Many savour the table bird and its eggs due to its medical and nutritional values.
Yves-Michelle Ntolo, a Yaounde denizen would prefer to be offered a tiny quail bird rather than five full-brown chickens. She will equally not compromise quail eggs for anything else. Like Ntolo; a thirty-one-year-old mother in a family of five, many Yaounde city dwellers are increasingly cherishing quails as it now features on most food menus in homes. Restaurants have also taken the relay. Ntolo says a week does not go by without her eating at least one quail egg, and she will go to any length across the nooks and crannies of the city to find the bird, even if it’s not a live one.
Many have understood the huge appetite people have developed for the grassland bird of East Asian origin and have ventured into watering down such appetites. Amongst them is a retired schooled teacher, Tchekam Emilienne Tapchom, who rears over 200 quails in her courtyard at the Cite Vert neighbourhood in Yaounde. Though she breeds the birds purposefully for family consumption, a little of the stock goes to the market. Tchekam told Cameroon Tribune that though the quail takes just 60 days to get mature, she hardly has any quail in stock once they attain maturity. “Quail eaters and restaurant operators come here regularly to buy the bird and its egg. I hardly have birds which go unsold,” she said, pointing to some quails nearing maturity which have already been booked for.
We learned at the production base, the fattest quail which will not weigh up to 1kiliogramme sells between FCFA 1,000 and FCFA 1,200 and a quail egg, half the volume of a fowl egg, sells at FCFA 100. The prices of the products are even higher in markets, we observed. However, Cameroon Tribune learned the prices do not affect the consumption pattern as the products are yet to be as popular as chicken in the market. Spots where quail birds and eggs are sold are very difficult to find, and as such consumers of the products struggle to remain in contact with breeders. The overwhelmingly steady rise in the demand for quails has kept producers always strategizing to get more quail feathers fly.
Consumers of quail meat and egg say they relish the delicacy because it’s a therapy for tiredness, when the egg is taken raw. Others advance it’s a cure for malnutrition and other diseases. However, most consumers agree that the sector needs more attention just like other livestock sectors in the country.
Tchekam Emilienne Tapchom, A Passionate Quail Farmer
The quail breeder in her late sixties has trained others who come to her assistance when need be.
Tchekam Emilienne Tapchom, a retired school teacher had taken ill when a raw quail egg was recommended to her as therapy. She struggled unsuccessfully many times to get the egg before she could finally get one at an obscured location in a market. The difficulty to find the egg which saved her, spurred Tchekam into quail breeding after she had been healed. Tchekam says she then decided to buy few quail eggs which she incubated and started off with.

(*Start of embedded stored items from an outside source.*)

/-- The write or the invalidations that the selection asks for. -/
def State.selectionQueue (s : State) : List NvOp :=
  if s.tmp.latch then [AB.a, .b].filter s.leftPending |>.map NvOp.invalidate
  else s.newestLeft.toList.map fun x => .anchorSelect x (s.bankMark x).version (s.bankMark x).gen

theorem selectionQueue_isSelection {op : NvOp} (h : op ∈ s.selectionQueue) : op.isSelection = true := by
  unfold State.selectionQueue at h
  split at h <;> obtain ⟨x, -, rfl⟩ := List.mem_map.1 h <;> rfl

theorem offerSure_of_room {op : NvOp} (hnew : op.merges = true → op ∉ s.nvs.queue) (hroom : s.nvs.queue.length < op.room) :
    offerSure op s = s.setNvs { s.nvs with queue := s.nvs.queue ++ [op] } := by
  rw [offerSure, offerOp_of_room hnew hroom]
  rfl

theorem offerSure_invalidate (x : AB) (hroom : s.nvs.queue.length < 6) :
    offerSure (.invalidate x) s = s.setNvs { s.nvs with queue := s.nvs.queue ++ [.invalidate x] } := offerSure_of_room nofun hroom

/-- With room in the queue the selection's operations wait behind what waits. -/
theorem selectionOps_eq (hroom : s.nvs.queue.length < 4) :
    selectionOps s = s.setNvs { s.nvs with queue := s.nvs.queue ++ s.selectionQueue } := by
  have hnone : s.setNvs { s.nvs with queue := s.nvs.queue ++ [] } = s := by rw [List.append_nil]; rfl
  unfold selectionOps State.selectionQueue
  cases s.tmp.latch with
  | true =>
    have hone (x : AB) := offerSure_invalidate (s := s) x (by omega)
    have hboth := offerSure_invalidate (s := s.setNvs { s.nvs with queue := s.nvs.queue ++ [.invalidate .a] }) .b (by simp; omega)
    cases ha : s.leftPending .a <;> cases hb : s.leftPending .b
    · simpa [ha, hb] using hnone.symm
    all_goals simp [ha, hb, hone, hboth]
  | false =>
    cases s.newestLeft with
    | none => exact hnone.symm
    | some x =>
      exact offerSure_of_room (op := .anchorSelect x (s.bankMark x).version (s.bankMark x).gen) nofun hroom

theorem selectionQueue_of_none (ha : s.leftPending .a = false) (hb : s.leftPending .b = false) : s.selectionQueue = [] := by
  simp [State.selectionQueue, State.newestLeft, ha, hb]

/-- With the latch set the pending banks left are invalidated, bank A first (R175, log 51). -/
theorem selectionQueue_of_latch (h : s.tmp.latch = true) :
    s.selectionQueue = ([AB.a, .b].filter s.leftPending).map NvOp.invalidate := if_pos h

/-- With the latch clear the newest pending bank is written into the anchor (R175). -/
theorem selectionQueue_of_newest {x : AB} (h : s.tmp.latch = false) (hx : s.newestLeft = some x) :
    s.selectionQueue = [.anchorSelect x (s.bankMark x).version (s.bankMark x).gen] := by
  rw [State.selectionQueue, h, hx]
  rfl

theorem newestLeft_of_a (ha : s.leftPending .a = true) (h : s.leftPending .b = false ∨ (s.bankMark .b).gen ≤ (s.bankMark .a).gen) :
    s.newestLeft = some .a := by
  cases hb : s.leftPending .b with
  | false => simp [State.newestLeft, ha, hb]
  | true => simp [State.newestLeft, ha, hb, BitVec.not_lt.2 (h.resolve_left (by simp [hb]))]

theorem newestLeft_of_b (hb : s.leftPending .b = true) (h : s.leftPending .a = false ∨ (s.bankMark .a).gen < (s.bankMark .b).gen) :
    s.newestLeft = some .b := by
  cases ha : s.leftPending .a with
  | false => simp [State.newestLeft, ha, hb]
  | true => simp [State.newestLeft, ha, hb, h.resolve_left (by simp [ha])]

end
end Sys2Proof.Machine
end

section
/-! SUPPORT. The selection's end: what the blocks take from the selected profile (R153, R175, R176). -/
namespace Sys2Proof.Machine

/-! ## The channels (R92, R107, R108) -/

section
variable {s : State}

/-- Channels written anew by their numbers. -/
theorem chan_of_mapped {t : State} {f : Nat → Chan} {n k : Nat} (h : t.kdr.chans = (List.range n).map f) (hk : k < n) :
    t.chan k = f k := by
  simp [State.chan, h, hk]

theorem chan_takePolarities (p : Profile) {k : Nat} (hk : k < s.kdr.chans.length) :
    (takePolarities p s).chan k =
      rereadFeedback (s.chanCfg k) (p.chans.getD k factoryChan) (s.pins.feedback.getLsbD k) (s.chan k) :=
  chan_of_mapped (t := takePolarities p s) rfl hk

theorem chan_loadSettling {k : Nat} (hk : k < s.kdr.chans.length) :
    (loadSettling s).chan k = { s.chan k with settling := if s.inUse k then some (s.chanCfg k).breakMax else none } :=
  chan_of_mapped (t := loadSettling s) rfl hk

/-- The feedback is read afresh through the new polarity, as R92 says it. -/
theorem rereadFeedback_eq (old new : ChanCfg) (level : Bool) (c : Chan) :
    rereadFeedback old new level c = if old.polarity = new.polarity then c
      else { c with
        closedFb := if new.polarity = .highClosed then level else !level
        debounce := 0
        acceptDue := false } := by
  unfold rereadFeedback
  cases new.polarity <;> rfl

theorem takePolarities_states (p : Profile) (s : State) :
    (takePolarities p s).kdr.chans.map Chan.st = s.kdr.chans.map Chan.st :=
  map_range_states (fun _ _ => (rereadFeedback_coil_st ..).2) s

theorem loadSettling_states (s : State) : (loadSettling s).kdr.chans.map Chan.st = s.kdr.chans.map Chan.st :=
  map_range_states (f := fun k c => { c with settling := if s.inUse k then some (s.chanCfg k).breakMax else none }) (fun _ _ => rfl) s

/-! ## The profile (R153) -/

/-- The part with a profile's polarities, as the profile becomes the active one. -/
def withProfile (p : Profile) (s : State) : State := loadSettling (anaTake ((takePolarities p s).setProf p))

end

section
variable (p : Profile) (s : State)

theorem takeProfile_eq :
    takeProfile p s =
      replaceEnables p.enables (thresholdTake (countersTake (judgeStale (judgeModuleLost (judgeBreach (withProfile p s)))))) := rfl

@[simp] theorem takeProfile_prof : (takeProfile p s).prof = p := by simp [takeProfile]

@[simp] theorem takeProfile_ana : (takeProfile p s).ana = { s.ana with active := true, run := 0 } := by simp [takeProfile, anaTake]

@[simp] theorem takeProfile_enables : (takeProfile p s).cnd.enables = p.enables := rfl

@[simp] theorem takeProfile_log : (takeProfile p s).log = { s.log with threshold := p.logThreshold } := by
  simp [takeProfile, thresholdTake]

@[simp] theorem takeProfile_ctr : (takeProfile p s).ctr = { counters := p.counters.map Counter.ofCfg, overflow := 0 } := by
  simp [takeProfile, countersTake]

theorem takeProfile_kdr : (takeProfile p s).kdr = (withProfile p s).kdr := by simp [takeProfile, withProfile]

theorem takeProfile_states : (takeProfile p s).kdr.chans.map Chan.st = s.kdr.chans.map Chan.st := by
  rw [takeProfile_kdr, withProfile, loadSettling_states]
  exact takePolarities_states p s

Though Tchekam is not rearing the quails for commercial use, she however has over 200 birds in her farm at her Cite Vert home in Yaounde. She says the number in her keeping has dropped ever since she had an accident and fractured her right leg. Tchekam takes care of her birds all alone. Despite that, she is confident she can supply over 1,000 quails on demand because she has trained over twenty people who can come to her assistance when need be.
Since Tchekam produces quail purposefully for home consumption, she tries to make it as bio as possible. She gives her quails natural moringa which acts as anti-biotic, though she says there are not many sicknesses that affect the birds. Tchekam holds that her passion for rearing quails has been paying off as the money from the sale of the surplus quails can enable her take care of other important things. Her exploits earned her recognition during the 2011 National Agro-Pastoral Show in Ebolowa.
“Anyone willing to get to the sector has to first of all develop the passion and then decide whether to cultivate it for home consumption or commercial purpose,” Tchekam advised.
ASTUCES
Brooder: Make sure you construct your brooder to a suitable size in order to enable your quail chicks to have ...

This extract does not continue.